Records provided:
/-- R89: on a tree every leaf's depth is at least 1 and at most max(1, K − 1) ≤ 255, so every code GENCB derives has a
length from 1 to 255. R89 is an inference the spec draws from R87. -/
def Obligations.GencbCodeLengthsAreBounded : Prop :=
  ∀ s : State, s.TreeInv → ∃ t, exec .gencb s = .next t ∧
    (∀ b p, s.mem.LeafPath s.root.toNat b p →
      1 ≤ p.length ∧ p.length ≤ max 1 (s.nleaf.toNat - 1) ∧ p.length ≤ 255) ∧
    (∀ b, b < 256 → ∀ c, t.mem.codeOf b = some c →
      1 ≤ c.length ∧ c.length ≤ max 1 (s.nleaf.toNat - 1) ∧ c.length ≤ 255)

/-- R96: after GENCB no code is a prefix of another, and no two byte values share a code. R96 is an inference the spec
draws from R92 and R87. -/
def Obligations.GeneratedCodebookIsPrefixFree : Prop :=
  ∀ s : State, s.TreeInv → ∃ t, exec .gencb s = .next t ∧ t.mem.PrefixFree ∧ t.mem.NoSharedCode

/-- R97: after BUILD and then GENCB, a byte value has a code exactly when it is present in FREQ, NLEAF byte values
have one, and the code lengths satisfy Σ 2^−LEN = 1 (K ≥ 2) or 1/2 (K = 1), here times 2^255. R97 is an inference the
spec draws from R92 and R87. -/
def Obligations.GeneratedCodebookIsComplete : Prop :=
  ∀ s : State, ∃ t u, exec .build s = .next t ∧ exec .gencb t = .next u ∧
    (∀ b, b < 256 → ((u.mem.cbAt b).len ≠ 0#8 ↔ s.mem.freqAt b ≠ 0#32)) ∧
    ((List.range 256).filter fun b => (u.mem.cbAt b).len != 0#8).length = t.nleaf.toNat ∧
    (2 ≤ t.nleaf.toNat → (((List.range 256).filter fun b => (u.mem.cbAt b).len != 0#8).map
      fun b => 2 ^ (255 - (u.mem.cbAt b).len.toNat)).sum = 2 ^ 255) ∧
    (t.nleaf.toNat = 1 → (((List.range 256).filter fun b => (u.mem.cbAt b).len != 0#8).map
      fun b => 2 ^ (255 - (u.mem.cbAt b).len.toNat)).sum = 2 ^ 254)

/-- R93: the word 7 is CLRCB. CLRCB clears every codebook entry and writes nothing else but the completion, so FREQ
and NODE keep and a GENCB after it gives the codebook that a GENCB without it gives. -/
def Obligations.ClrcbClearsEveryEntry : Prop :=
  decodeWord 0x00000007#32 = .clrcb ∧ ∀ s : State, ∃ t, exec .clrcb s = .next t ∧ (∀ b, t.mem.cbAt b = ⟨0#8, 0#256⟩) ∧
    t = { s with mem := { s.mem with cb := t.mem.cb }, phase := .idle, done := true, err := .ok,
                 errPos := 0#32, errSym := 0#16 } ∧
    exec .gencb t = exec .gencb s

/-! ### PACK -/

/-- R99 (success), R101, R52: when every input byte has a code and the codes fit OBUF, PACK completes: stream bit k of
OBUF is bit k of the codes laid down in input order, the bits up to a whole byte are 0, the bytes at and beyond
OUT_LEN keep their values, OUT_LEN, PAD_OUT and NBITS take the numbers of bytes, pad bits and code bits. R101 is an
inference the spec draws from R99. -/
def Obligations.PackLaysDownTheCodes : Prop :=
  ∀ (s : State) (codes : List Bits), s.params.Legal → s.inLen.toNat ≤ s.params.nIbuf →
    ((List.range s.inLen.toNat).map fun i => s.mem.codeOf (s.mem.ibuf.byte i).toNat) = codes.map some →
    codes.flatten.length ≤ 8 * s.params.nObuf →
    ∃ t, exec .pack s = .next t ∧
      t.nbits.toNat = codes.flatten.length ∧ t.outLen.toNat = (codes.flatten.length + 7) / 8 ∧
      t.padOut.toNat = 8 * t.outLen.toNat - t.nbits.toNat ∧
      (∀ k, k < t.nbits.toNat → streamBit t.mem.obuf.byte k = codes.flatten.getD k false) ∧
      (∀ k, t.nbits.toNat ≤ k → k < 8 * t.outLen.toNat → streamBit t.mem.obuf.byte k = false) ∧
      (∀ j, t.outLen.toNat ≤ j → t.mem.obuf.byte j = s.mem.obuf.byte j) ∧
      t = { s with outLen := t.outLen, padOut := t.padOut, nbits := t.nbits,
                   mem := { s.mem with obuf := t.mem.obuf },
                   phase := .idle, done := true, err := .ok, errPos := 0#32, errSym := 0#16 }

--

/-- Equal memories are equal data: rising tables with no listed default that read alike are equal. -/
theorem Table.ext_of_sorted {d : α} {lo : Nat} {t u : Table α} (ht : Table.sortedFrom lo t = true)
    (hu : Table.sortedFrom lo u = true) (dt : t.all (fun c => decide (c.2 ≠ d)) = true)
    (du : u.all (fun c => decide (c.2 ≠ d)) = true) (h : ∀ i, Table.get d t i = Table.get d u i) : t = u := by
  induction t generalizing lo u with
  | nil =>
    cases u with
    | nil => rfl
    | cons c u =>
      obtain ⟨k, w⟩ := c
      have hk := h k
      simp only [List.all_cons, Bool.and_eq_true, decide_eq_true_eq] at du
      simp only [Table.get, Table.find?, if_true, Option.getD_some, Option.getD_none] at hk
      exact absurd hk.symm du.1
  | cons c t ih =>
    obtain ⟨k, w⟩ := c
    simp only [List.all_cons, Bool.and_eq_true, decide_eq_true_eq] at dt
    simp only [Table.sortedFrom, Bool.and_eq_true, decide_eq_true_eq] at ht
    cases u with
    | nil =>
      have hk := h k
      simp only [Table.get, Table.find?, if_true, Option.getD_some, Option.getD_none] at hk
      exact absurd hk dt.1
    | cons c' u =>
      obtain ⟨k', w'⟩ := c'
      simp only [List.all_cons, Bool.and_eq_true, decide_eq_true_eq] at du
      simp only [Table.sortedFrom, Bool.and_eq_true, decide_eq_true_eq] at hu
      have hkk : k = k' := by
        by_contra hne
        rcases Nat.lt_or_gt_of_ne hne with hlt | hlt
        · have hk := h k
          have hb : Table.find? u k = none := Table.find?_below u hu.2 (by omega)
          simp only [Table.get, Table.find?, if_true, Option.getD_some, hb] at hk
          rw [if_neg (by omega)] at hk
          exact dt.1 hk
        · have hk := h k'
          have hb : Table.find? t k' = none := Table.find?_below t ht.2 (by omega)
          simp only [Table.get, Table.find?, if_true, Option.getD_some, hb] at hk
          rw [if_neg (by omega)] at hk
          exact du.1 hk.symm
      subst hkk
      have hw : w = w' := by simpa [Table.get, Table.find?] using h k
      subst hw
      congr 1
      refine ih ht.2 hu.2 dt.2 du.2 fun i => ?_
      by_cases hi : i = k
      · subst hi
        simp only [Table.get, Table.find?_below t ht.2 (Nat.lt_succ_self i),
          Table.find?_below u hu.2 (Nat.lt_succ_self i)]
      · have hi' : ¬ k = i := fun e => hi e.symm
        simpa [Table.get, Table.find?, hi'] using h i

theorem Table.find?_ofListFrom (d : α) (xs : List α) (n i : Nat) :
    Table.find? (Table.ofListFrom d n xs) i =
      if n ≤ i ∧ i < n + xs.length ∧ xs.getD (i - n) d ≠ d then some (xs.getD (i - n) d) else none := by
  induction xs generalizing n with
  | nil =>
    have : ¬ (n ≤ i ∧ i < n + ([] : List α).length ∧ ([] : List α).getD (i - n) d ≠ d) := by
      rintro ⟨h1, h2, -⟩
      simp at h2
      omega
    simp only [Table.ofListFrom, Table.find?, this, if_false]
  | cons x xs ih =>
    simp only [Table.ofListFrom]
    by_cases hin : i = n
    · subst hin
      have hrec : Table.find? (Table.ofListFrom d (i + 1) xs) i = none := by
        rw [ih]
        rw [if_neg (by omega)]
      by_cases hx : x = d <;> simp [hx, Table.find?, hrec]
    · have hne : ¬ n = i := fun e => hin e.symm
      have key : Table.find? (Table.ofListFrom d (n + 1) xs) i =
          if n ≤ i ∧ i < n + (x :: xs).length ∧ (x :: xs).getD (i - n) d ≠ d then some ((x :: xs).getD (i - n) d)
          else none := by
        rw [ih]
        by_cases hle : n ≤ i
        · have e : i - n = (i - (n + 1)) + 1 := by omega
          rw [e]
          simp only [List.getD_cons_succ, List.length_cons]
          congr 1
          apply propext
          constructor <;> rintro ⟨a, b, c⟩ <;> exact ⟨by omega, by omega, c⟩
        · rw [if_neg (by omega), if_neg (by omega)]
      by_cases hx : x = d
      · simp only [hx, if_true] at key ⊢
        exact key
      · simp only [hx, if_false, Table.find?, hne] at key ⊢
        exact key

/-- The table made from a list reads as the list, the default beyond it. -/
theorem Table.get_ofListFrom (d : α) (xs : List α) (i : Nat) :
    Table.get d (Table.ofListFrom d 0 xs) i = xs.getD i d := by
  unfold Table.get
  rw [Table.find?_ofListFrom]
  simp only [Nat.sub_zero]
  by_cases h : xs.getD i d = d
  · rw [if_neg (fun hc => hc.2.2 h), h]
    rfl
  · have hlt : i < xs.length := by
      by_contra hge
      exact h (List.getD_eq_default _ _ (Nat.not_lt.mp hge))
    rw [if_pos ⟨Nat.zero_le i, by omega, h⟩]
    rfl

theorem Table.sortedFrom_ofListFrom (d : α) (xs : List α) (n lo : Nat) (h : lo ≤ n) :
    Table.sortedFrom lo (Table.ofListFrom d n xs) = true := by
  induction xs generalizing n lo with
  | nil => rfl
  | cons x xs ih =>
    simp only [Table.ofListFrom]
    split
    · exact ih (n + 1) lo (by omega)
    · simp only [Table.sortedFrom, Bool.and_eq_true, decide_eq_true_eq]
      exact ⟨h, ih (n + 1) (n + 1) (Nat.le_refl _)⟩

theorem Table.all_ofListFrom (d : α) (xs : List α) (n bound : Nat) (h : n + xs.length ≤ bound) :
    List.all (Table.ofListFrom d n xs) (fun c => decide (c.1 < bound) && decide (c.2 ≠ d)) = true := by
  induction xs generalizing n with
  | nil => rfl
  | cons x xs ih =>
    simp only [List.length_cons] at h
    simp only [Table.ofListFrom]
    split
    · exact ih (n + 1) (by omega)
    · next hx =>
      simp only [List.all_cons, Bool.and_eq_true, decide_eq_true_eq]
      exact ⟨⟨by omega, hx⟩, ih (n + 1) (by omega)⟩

Task goal: From the listing above, return the lines starting at the one with "t.padOut.toNat = 8" and ending at the one with "s.mem with obuf", both kept, exactly as they appear and nothing more.

Answer:
      t.padOut.toNat = 8 * t.outLen.toNat - t.nbits.toNat ∧
      (∀ k, k < t.nbits.toNat → streamBit t.mem.obuf.byte k = codes.flatten.getD k false) ∧
      (∀ k, t.nbits.toNat ≤ k → k < 8 * t.outLen.toNat → streamBit t.mem.obuf.byte k = false) ∧
      (∀ j, t.outLen.toNat ≤ j → t.mem.obuf.byte j = s.mem.obuf.byte j) ∧
      t = { s with outLen := t.outLen, padOut := t.padOut, nbits := t.nbits,
                   mem := { s.mem with obuf := t.mem.obuf },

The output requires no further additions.